◆ TO DO ◆
Your answer should be each line of the entries that contains the word "hdiv", copied in full.

(Beginning of PROVIDED RECORDS)

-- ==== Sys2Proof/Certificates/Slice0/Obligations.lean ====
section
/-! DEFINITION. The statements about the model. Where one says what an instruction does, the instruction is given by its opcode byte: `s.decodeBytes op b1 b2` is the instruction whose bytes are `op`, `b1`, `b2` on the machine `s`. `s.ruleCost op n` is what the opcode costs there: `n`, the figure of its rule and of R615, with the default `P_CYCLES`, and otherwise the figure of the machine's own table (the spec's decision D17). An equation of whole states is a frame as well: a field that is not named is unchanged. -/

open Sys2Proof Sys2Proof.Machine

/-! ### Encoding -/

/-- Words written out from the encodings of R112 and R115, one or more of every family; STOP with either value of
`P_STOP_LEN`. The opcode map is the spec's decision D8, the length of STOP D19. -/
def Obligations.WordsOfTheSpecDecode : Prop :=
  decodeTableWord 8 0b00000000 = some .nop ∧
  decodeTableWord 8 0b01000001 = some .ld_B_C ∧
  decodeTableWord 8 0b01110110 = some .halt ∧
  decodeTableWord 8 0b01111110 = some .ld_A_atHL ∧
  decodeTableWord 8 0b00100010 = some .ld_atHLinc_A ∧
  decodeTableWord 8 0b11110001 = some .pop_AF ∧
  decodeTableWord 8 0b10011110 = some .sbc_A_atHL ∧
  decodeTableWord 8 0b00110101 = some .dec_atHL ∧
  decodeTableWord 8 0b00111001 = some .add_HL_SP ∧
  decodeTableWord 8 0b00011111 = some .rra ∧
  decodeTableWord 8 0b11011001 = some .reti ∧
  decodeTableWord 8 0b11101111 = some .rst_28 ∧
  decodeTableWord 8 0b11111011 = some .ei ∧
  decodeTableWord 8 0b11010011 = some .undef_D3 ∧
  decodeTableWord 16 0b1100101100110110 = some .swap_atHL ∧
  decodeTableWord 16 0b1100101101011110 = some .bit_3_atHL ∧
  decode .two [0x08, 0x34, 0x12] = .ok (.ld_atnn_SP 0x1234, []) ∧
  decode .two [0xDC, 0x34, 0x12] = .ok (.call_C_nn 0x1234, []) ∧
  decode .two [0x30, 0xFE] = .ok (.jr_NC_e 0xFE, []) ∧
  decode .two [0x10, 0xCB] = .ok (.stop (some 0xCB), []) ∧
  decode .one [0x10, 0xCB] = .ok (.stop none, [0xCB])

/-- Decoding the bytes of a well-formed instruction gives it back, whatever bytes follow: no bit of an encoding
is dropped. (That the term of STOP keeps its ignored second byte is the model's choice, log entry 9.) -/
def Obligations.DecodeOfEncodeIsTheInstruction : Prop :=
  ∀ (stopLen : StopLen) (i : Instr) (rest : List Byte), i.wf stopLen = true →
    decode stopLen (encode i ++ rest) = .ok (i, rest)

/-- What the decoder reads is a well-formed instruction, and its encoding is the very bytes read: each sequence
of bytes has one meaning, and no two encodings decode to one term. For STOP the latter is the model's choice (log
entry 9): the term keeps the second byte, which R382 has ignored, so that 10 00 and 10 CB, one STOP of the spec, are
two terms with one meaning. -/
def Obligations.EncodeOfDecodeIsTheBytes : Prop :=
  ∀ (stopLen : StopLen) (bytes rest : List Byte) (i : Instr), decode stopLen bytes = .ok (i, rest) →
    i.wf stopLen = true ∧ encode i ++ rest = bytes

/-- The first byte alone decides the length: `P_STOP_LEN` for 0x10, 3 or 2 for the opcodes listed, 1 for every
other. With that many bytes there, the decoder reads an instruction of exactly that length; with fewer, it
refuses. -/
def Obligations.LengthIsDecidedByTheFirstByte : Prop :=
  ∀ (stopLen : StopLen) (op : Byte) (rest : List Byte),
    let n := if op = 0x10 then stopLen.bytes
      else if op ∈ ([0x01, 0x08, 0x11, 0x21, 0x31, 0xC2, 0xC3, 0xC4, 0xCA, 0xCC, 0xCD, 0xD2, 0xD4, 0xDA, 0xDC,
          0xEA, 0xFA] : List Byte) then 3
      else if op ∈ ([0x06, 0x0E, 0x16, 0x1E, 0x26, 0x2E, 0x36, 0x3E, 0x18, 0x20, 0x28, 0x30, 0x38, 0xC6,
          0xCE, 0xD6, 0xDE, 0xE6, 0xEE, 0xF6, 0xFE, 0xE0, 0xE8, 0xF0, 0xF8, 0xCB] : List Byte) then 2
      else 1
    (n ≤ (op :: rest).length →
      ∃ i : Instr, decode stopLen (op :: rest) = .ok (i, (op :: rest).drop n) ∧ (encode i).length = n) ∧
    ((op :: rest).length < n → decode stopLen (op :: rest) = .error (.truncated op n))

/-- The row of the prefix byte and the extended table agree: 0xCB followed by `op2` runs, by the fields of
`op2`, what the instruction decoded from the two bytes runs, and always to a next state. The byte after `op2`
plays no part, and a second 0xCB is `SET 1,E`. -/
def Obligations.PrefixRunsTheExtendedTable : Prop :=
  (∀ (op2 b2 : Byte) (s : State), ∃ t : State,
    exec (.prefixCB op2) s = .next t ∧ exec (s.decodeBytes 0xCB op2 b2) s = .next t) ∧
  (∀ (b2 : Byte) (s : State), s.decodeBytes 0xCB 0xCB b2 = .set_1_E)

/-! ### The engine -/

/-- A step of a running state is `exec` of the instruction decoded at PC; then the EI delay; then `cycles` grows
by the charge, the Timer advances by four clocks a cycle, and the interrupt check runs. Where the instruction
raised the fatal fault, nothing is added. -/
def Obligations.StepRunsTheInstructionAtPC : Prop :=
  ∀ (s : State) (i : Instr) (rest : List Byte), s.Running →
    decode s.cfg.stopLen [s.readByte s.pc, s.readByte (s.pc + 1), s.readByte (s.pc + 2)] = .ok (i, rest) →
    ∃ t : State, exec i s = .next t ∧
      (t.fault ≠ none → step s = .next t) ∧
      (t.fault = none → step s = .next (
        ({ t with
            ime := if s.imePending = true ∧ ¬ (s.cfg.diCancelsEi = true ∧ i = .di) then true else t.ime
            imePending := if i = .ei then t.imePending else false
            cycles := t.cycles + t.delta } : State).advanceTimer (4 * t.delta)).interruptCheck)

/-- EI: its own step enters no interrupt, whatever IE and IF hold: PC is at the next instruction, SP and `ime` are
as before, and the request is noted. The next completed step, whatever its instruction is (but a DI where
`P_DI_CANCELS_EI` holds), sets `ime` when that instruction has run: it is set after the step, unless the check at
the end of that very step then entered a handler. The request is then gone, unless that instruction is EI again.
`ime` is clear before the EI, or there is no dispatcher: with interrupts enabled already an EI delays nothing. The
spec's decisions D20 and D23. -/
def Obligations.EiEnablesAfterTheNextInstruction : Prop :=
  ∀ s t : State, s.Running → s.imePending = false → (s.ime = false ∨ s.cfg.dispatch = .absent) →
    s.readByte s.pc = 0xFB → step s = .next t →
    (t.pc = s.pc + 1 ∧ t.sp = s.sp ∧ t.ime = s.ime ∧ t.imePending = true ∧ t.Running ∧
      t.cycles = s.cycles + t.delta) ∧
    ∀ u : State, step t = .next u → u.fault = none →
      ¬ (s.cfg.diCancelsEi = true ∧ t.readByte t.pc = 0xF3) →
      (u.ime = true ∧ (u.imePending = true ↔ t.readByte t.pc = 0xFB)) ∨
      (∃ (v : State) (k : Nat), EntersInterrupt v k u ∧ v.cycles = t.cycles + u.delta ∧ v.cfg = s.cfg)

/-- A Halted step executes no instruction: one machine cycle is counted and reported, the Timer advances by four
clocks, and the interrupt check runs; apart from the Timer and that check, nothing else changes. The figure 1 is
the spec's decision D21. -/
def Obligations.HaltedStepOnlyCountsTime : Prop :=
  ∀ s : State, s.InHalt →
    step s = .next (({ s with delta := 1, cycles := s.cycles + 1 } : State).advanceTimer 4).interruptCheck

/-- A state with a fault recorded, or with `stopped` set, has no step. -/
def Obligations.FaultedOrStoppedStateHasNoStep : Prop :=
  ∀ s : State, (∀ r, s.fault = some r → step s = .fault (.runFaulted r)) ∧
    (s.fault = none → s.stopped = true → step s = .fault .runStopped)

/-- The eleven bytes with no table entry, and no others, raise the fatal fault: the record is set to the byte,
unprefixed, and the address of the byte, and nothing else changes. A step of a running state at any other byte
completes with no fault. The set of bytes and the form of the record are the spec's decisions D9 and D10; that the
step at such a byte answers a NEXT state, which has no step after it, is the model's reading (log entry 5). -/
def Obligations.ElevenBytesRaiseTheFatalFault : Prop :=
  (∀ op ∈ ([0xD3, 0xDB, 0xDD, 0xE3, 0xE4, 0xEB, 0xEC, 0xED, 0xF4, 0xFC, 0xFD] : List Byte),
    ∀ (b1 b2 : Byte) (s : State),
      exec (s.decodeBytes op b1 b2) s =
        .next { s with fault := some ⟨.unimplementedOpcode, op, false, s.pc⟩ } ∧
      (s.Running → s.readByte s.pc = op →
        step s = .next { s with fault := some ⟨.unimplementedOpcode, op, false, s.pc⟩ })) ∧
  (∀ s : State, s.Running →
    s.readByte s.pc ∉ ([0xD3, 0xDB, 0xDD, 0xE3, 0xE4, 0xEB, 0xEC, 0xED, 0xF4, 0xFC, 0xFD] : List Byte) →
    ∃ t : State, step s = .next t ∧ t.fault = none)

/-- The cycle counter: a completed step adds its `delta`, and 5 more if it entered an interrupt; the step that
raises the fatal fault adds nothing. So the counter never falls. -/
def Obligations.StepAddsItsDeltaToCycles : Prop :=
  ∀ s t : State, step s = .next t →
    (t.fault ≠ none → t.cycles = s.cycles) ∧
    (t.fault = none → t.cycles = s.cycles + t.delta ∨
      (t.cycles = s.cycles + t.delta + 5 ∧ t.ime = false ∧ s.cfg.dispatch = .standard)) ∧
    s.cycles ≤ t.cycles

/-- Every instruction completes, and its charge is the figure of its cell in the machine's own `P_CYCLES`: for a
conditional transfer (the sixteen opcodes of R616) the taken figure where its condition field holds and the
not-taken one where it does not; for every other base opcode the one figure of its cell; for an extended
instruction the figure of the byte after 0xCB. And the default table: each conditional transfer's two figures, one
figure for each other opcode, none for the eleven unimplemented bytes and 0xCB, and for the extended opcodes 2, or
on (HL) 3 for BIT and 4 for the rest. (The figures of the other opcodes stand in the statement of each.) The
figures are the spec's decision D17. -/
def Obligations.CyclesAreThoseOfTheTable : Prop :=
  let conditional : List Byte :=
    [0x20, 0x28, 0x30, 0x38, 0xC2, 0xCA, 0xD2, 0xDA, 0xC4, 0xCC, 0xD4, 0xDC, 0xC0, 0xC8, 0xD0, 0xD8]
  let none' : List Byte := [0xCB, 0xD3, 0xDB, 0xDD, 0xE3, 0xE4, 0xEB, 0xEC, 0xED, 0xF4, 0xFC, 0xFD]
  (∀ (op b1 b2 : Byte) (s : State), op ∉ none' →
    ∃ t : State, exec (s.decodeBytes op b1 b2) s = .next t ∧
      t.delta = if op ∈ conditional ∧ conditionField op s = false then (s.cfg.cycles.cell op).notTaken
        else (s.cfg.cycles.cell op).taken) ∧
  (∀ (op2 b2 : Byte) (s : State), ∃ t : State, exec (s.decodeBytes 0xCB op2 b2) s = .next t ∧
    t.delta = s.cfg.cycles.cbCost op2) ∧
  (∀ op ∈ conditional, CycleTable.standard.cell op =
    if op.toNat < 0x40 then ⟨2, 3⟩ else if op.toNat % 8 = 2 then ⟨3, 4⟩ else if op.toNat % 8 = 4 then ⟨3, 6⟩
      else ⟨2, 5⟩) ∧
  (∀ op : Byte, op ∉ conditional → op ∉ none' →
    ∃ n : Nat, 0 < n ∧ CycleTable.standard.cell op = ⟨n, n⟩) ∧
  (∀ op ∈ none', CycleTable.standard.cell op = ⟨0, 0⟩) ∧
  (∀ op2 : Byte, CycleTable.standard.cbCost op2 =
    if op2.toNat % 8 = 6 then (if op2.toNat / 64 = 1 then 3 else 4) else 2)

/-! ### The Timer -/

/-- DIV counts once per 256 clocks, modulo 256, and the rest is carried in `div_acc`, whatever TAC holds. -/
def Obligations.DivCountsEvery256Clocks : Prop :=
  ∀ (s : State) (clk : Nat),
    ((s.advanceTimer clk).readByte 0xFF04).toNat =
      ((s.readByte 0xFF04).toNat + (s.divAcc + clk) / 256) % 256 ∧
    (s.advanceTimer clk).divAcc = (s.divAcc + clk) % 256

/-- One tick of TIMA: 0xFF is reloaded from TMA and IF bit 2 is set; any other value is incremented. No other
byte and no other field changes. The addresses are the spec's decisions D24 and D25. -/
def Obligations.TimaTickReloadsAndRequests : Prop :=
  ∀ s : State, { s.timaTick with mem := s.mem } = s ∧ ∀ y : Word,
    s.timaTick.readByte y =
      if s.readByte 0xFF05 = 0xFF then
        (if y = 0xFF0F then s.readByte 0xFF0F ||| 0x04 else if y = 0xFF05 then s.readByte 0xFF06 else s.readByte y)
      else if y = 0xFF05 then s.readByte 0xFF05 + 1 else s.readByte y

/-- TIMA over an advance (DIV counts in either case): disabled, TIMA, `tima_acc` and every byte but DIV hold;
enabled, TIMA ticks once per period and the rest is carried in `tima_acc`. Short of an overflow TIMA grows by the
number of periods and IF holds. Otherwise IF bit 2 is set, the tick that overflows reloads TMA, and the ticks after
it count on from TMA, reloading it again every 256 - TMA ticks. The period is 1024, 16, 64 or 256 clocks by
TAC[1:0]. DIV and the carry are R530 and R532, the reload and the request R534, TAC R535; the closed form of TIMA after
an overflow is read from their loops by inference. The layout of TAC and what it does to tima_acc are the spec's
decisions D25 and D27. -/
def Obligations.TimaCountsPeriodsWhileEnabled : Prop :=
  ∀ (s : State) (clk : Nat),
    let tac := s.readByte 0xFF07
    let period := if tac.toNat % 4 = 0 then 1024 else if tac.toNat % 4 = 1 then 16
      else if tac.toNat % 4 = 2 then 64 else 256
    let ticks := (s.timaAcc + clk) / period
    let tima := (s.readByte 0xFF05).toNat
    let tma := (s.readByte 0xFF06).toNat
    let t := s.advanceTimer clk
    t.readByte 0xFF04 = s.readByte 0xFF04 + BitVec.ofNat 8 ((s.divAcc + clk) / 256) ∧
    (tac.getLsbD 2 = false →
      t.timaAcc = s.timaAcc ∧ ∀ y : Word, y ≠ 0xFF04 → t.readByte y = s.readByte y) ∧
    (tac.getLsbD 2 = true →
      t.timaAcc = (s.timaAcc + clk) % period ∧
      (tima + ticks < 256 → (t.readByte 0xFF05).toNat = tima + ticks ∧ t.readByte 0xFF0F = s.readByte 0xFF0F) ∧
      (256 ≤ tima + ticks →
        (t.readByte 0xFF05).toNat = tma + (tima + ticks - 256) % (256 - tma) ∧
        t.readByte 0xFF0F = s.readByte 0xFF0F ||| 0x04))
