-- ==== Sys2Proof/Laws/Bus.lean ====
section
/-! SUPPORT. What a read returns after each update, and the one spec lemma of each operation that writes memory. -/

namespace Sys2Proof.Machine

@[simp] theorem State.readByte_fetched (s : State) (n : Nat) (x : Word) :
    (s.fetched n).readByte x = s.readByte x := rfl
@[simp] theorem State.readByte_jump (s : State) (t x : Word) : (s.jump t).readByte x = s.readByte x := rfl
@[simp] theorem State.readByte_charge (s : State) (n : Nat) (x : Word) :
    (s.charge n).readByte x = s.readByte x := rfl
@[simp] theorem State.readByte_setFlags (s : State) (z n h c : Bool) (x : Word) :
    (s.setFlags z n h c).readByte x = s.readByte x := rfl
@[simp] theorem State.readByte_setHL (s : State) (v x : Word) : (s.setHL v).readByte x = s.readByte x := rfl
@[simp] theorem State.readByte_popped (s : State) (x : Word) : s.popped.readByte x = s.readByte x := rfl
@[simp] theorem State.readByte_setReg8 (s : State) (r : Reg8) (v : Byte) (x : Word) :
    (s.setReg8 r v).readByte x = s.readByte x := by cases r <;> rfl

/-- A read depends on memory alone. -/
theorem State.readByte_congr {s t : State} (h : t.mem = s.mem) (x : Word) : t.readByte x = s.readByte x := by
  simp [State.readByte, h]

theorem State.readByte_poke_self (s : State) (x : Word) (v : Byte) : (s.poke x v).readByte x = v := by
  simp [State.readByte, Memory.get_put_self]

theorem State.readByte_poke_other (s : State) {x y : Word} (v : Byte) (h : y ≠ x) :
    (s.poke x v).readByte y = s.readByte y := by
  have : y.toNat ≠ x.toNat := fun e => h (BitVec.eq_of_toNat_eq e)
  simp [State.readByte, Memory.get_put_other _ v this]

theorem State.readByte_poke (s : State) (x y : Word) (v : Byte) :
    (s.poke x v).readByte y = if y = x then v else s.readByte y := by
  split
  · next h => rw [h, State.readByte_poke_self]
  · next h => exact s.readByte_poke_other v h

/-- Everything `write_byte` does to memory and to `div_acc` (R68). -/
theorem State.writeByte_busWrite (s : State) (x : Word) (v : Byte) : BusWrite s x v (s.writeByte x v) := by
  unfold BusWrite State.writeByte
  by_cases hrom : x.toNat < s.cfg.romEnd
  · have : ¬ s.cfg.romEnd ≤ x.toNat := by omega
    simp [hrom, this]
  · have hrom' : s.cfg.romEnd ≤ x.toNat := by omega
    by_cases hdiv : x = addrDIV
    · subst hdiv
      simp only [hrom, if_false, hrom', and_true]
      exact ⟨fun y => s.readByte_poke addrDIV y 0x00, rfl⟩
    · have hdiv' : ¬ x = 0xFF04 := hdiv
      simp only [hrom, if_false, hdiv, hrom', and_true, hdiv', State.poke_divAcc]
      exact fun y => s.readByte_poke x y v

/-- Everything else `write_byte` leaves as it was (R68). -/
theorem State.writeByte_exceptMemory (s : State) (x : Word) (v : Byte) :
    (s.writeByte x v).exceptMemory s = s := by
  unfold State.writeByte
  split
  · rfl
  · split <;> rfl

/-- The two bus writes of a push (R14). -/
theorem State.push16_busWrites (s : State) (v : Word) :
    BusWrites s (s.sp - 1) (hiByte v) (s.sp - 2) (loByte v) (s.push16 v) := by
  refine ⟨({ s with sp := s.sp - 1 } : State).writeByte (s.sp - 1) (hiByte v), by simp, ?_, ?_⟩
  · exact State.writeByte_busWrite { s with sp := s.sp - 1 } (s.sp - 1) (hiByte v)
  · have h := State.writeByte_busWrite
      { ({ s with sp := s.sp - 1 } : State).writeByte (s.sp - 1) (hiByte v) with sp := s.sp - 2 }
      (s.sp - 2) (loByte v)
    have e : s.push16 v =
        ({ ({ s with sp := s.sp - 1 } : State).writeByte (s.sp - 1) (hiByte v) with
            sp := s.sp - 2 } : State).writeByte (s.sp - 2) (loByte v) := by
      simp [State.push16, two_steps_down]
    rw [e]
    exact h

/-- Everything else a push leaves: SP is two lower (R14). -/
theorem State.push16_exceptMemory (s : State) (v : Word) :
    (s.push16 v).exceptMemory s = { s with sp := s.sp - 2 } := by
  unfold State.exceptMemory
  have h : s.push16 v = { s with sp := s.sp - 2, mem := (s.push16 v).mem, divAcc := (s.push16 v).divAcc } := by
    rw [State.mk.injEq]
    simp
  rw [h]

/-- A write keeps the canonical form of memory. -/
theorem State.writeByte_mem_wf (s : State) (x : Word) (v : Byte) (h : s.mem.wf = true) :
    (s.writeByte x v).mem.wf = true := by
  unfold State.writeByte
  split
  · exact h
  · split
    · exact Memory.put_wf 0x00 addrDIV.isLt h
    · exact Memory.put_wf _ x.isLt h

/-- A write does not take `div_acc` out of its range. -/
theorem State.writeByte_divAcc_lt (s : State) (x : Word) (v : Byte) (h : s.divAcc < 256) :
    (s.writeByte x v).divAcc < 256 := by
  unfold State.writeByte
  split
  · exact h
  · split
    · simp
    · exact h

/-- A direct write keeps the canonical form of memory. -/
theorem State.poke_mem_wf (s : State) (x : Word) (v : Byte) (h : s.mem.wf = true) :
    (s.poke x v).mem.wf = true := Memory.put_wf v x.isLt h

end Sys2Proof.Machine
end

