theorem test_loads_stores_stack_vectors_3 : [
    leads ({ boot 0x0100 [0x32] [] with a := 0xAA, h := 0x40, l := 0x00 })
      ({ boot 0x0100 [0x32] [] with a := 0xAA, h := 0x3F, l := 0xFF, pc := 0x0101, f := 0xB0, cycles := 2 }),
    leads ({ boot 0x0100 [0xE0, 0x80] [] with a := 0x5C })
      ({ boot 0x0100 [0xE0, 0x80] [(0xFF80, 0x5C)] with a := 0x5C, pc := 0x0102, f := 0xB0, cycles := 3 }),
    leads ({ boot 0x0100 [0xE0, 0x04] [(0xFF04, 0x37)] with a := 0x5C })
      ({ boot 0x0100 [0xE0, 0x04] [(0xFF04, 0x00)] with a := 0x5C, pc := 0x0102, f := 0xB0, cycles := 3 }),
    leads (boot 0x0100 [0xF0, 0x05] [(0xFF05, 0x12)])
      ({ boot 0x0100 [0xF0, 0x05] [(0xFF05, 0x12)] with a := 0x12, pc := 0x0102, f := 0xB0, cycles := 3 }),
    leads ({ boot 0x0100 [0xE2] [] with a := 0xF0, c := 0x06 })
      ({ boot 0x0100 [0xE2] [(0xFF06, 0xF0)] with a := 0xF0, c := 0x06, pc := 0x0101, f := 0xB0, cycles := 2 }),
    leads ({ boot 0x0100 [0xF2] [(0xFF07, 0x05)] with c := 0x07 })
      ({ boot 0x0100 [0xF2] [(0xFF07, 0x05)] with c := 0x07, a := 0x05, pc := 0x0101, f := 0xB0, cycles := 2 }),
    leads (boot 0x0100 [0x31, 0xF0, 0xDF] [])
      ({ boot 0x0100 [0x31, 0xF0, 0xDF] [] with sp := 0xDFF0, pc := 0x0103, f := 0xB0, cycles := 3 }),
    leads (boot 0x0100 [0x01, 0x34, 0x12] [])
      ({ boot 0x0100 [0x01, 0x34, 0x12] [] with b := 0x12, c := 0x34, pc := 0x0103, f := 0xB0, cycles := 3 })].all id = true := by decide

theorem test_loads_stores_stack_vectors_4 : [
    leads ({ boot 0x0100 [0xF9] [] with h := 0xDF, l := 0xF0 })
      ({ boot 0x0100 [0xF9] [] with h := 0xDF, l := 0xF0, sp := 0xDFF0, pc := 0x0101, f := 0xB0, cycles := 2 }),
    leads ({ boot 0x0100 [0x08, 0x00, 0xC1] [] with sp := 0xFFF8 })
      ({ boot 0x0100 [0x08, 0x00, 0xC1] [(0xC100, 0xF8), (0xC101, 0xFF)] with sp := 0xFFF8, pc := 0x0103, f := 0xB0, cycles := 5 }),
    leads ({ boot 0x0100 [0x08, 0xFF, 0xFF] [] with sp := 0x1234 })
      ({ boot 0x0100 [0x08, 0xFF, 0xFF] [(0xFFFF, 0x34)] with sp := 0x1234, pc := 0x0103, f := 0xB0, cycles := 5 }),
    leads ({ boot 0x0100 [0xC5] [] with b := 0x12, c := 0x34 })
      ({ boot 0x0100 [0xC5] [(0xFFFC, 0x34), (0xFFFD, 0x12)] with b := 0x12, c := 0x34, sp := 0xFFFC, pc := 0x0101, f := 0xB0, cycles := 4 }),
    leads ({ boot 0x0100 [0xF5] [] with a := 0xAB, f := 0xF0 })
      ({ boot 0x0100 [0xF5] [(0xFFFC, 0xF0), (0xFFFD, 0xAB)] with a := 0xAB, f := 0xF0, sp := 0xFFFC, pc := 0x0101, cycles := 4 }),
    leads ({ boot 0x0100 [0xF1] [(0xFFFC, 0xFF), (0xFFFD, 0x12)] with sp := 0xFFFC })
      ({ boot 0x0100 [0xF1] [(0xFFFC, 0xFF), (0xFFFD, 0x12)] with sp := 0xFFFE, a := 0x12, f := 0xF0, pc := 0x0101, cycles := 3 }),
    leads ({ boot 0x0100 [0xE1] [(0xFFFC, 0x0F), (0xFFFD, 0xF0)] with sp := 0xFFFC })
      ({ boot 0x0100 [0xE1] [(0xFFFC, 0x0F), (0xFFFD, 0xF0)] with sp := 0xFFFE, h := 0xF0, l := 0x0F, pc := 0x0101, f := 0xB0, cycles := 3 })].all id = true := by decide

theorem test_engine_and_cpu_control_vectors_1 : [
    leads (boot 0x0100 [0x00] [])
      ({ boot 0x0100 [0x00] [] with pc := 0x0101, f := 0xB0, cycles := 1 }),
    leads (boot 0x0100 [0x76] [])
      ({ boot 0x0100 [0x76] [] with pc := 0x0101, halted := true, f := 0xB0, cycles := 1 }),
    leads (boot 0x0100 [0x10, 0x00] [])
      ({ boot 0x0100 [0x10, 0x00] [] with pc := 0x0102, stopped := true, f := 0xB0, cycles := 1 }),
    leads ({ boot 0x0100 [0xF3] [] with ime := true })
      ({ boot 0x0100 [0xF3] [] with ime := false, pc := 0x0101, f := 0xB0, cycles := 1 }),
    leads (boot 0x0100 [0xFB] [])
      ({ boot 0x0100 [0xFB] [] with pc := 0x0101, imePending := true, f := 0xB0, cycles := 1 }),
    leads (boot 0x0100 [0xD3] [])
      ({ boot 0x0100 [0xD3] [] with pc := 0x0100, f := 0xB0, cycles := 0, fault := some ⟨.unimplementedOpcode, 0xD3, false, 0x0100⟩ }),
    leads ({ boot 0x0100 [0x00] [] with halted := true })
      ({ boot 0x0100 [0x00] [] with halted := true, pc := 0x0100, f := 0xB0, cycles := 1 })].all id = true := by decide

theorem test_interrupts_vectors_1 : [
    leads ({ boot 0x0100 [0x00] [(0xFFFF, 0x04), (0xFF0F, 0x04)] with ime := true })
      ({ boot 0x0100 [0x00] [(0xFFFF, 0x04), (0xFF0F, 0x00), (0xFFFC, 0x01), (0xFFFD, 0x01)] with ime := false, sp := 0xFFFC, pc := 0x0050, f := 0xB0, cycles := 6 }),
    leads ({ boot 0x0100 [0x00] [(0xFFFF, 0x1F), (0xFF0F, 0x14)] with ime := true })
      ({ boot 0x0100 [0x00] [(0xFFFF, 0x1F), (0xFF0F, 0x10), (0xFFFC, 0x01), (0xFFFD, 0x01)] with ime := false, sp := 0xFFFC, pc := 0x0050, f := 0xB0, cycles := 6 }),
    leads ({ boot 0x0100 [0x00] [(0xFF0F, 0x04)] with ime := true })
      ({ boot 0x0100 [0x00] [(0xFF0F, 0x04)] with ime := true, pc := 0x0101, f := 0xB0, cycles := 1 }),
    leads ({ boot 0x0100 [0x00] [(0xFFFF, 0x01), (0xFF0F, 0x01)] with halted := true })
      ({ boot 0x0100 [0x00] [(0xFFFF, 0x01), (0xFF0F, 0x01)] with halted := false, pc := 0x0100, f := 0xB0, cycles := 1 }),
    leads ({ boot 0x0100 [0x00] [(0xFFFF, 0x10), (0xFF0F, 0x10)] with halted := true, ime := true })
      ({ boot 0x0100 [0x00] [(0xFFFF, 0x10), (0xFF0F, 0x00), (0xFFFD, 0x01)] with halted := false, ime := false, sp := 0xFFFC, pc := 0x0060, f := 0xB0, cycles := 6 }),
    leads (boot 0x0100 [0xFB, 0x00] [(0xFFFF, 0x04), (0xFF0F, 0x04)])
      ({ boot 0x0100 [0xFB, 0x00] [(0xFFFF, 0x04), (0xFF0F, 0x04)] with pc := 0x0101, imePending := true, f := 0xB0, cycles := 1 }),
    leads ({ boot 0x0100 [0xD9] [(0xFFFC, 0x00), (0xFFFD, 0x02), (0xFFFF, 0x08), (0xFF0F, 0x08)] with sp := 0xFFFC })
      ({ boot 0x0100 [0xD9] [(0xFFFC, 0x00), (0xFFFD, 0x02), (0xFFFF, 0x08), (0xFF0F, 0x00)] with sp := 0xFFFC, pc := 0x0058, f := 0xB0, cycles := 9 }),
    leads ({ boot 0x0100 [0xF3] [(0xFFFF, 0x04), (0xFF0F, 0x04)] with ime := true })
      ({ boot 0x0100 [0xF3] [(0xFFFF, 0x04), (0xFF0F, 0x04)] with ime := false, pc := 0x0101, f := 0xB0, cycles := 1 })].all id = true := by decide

(End of PROVIDED RECORDS)

◆ ANSWER BOX ◆
    by_cases hdiv : x = addrDIV
    · subst hdiv
    · have hdiv' : ¬ x = 0xFF04 := hdiv
      simp only [hrom, if_false, hdiv, hrom', and_true, hdiv', State.poke_divAcc]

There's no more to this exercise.